There are multiple hemodynamic changes that occur with giant goiters.  Usually these occur when there is substantial substernal extension because the gland and all upper mediastinal structures are compressed between the rigid sternal bone and the spine in a finite space.    The gland may thus cause compression of the neck and upper mediastinal vessels causing venous outflow obstruction and superior vena cava syndrome.  One way to assess this pre-operatively is by having the patient elevate their arms above their head.  As venous return to the vena cava increases, outflow obstruction will cause flushing in the face and dyspnea known as Pemberton’s sign.  Another ramification of this venous congestion is that there can potentially be “downhill varices” of the upper esophagus which can lead to hematemesis.  These engorged feeding vessels should be recognized intraoperatively and appropriately ligated to help prevent bleeding.  Superior vena cava syndrome may also cause thrombosis in the vena cava.  Dyspnea may be caused by decompensated right sided congestive heart failure, pleural effusion and pulmonary hypoperfusion caused by compression of the pulmonary arteries.  There have even been numerous reports of cerebrovascular insufficiency and stroke from goiters either by direct compression of the carotid arteries or by “thyrocervical steal” caused by increased thyroid blood flow.  In these cases, thyroidectomy was curative of the ischemic events.
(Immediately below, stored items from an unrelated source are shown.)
/-! ## Start -/

/-- Dispatch a request that has been given its attention context. -/
def attendGo (s : State) (id : Req) : State :=
  match reqOf s id with
  | none => s
  | some r =>
    let s := mapReq s id fun r => { r with ctx := true, phase := .running }
    if r.op == 0x03 then wake s (fld r.body 0x1C 4)
    else if r.op == 0x02 then startWalks s id
    else
      let units := ((List.range (atNq r.body)).flatMap fun q => (List.range (atKvN r.body)).map fun kv => (q, kv)).flatMap
        fun p => unitsOf r p.1 p.2 none
      startUnits (mapReq s id fun r => { r with units := units }) id

/-- A request takes an attention context, or waits behind those that wait already (R164). -/
def attendQueue (s : State) (id : Req) : State :=
  if ctxUsed s attnOps < 4096 && (waiting s fun r => attnOps.contains r.op && r.phase == .context && r.id != id).isEmpty then
    attendGo s id
  else mapReq s id fun r => { r with phase := .context }

/-- ATTEND and ATTEND_SELECT after the slot's checks (R150 to R152, R433). -/
def attendStart (s : State) (id : Req) : State :=
  match reqOf s id with
  | none => s
  | some r =>
    let b := r.body
    let len := atNq b * atHq b * recLen (atDim b) + 8
    if !attendRange s r then finish s id stMALFORMED
    else match destination s r len with
      | none => finish s id stMALFORMED
      | some into =>
        match seqCheck s r.tenant (atSeq b) (atEpoch b) with
        | .inr p => finishAt s id p
        | .inl q =>
          if atLayer b ≥ q.layers then finish s id stUNKNOWN
          else if atDim b ≠ q.dim || atKv0 b + atKvN b > q.kvh then finish s id stMALFORMED
          else if q.len = 0 then finish s id stNOTCOMMITTED
          else
            let block := if atStaged b then stageRead s r.lease (fld b 0x48 4) (atBlockLen b)
              else cut b 0x180 (atBlockLen b)
            let r := { r with handle := q.handle, len := q.len, into := into,
                              vers := s.fl.objs.filter fun v => v.seq == q.handle,
                              snap := s.sq.spans.filter fun x => x.als == q.als && x.layer == atLayer b,
                              body := cut b 0 bodyLen ++ block, deadline := r.armTime + 1000 * fld b 0x1C 4 }
            let s := mapReq s id fun _ => r
            match spanStatus s r with
            | some p => finishAt s id p
            | none => attendQueue s id

/-- Ranges of a MERGE_FORWARD body (R169, R170). -/
def mergeRange (s : State) (r : Rq) : Bool :=
  let b := r.body
  let n := mfN b
  let lg := fld b 7 1
  let lo := bfld b 8 2 13 0
  let blk := fun i => (mfChild b i).1
  let sz := fun i => 2 ^ (mfChild b i).2
  decide (1 ≤ fld b 0 4) && bfld b 4 1 7 7 = 0 && decide (1 ≤ n ∧ n ≤ 64) && bfld b 5 1 7 3 = 0 && bfld b 6 1 7 2 = 0 &&
  decide (mfDim b ≤ 2) && decide (lg ≤ 14) && bfld b 8 2 15 14 = 0 && decide (lo % 2 ^ lg = 0) &&
  decide (lo + 2 ^ lg ≤ 16384) &&
  decide (1 ≤ mfRecs b ∧ mfRecs b ≤ 4096) && decide (fld b 0x18 4 % 64 = 0) &&
  decide (mfRecs b * recLen (mfDim b) + 8 ≤ fld b 0x18 4) && decide (fld b 0x1C 4 < 65536) && zeroAt b 0x48 8 &&
  restZero b (0x50 + 4 * n) &&
  ((List.range n).all fun i => bfld b (0x50 + 4 * i) 4 31 18 = 0 && decide ((mfChild b i).2 ≤ 14) &&
    decide (blk i % sz i = 0) && decide (lo ≤ blk i ∧ blk i + sz i ≤ lo + 2 ^ lg) &&
    (List.range i).all fun j => decide (blk i + sz i ≤ blk j) || decide (blk j + sz j ≤ blk i)) &&
  decide (fld b 0x10 8 + n * fld b 0x18 4 ≤ stageSize s r.lease) && cellHeld s r.lease (fld b 0x1C 4)

/-- MERGE_FORWARD after the slot's checks. -/
def mergeStart (s : State) (id : Req) : State :=
  match reqOf s id with
  | none => s
  | some r =>
    if !mergeRange s r then finish s id stMALFORMED
    else match destination s r (mfRecs r.body * recLen (mfDim r.body) + 8) with
      | none => finish s id stMALFORMED
      | some into =>
        let s := mapReq s id fun r => { r with into := into, deadline := r.armTime + 1000 * fld r.body 0 4 }
        attendQueue s id

/-- A merge's deadline (R175). -/
def mergeTimeout (s : State) (r : Rq) : State :=
  let r := mfExamine s r
  let s := mapReq s r.id fun _ => { r with count := r.kids.length }
  finish (if r.ctx then mfWrite s r else s) r.id stTIMEDOUT

end Sys2Proof.Machine
end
Incidences of intraoperative complications are higher in patients with large goiters when compared to patients with smaller thyroid glands.  These complications include higher rates of transient and permanent vocal cord paralyses as well as temporary and permanent hypocalcemia from parathyroid gland injury.

Neurologic injury from benign thyroid disease has been reported in cases of large benign goiter as well.  These include phrenic nerve palsies, Horner’s syndrome and recurrent laryngeal nerve palsies.   In these rare reports, the nerves may return to function following thyroidectomy.

Another consideration that must be made in patients with giant goiters is their proclivity towards poor nutritional status.  The thyroid in these patients may either be compressing the esophagus directly via posterior extension or indirectly via crico-tracheal compression posteriorly.  Often, it is the resultant dysphagia which leads patients to presentation.  Poorly coordinated swallow may result and may persist beyond thyroidectomy and thus the operating surgeon should be mindful of the possibility of persistent dysphagia following surgery.  The operating surgeon should also be mindful of the patient’s nutritional status pre-operatively as this may lead to poor wound healing.  This malnutrition can have multiple effects on the endocrine function of the thyroid gland.  Additionally, malnutrition can lead to low protein states causing multiple endocrine abnormalities including decreased levels of thyroid hormone and even increased thyroid size.

Overall, the technical aspects of surgical management of large goiters are similar to those of the more common smaller goiter variety; however there are many unique issues that arise as a result of the glands size.  Surgeons who undertake these cases should be mindful of all of the potential pitfalls and special considerations that confound these interesting cases.  The surgeon should also be skilled routine thyroid surgery as well as procedures which may be required based on operative findings.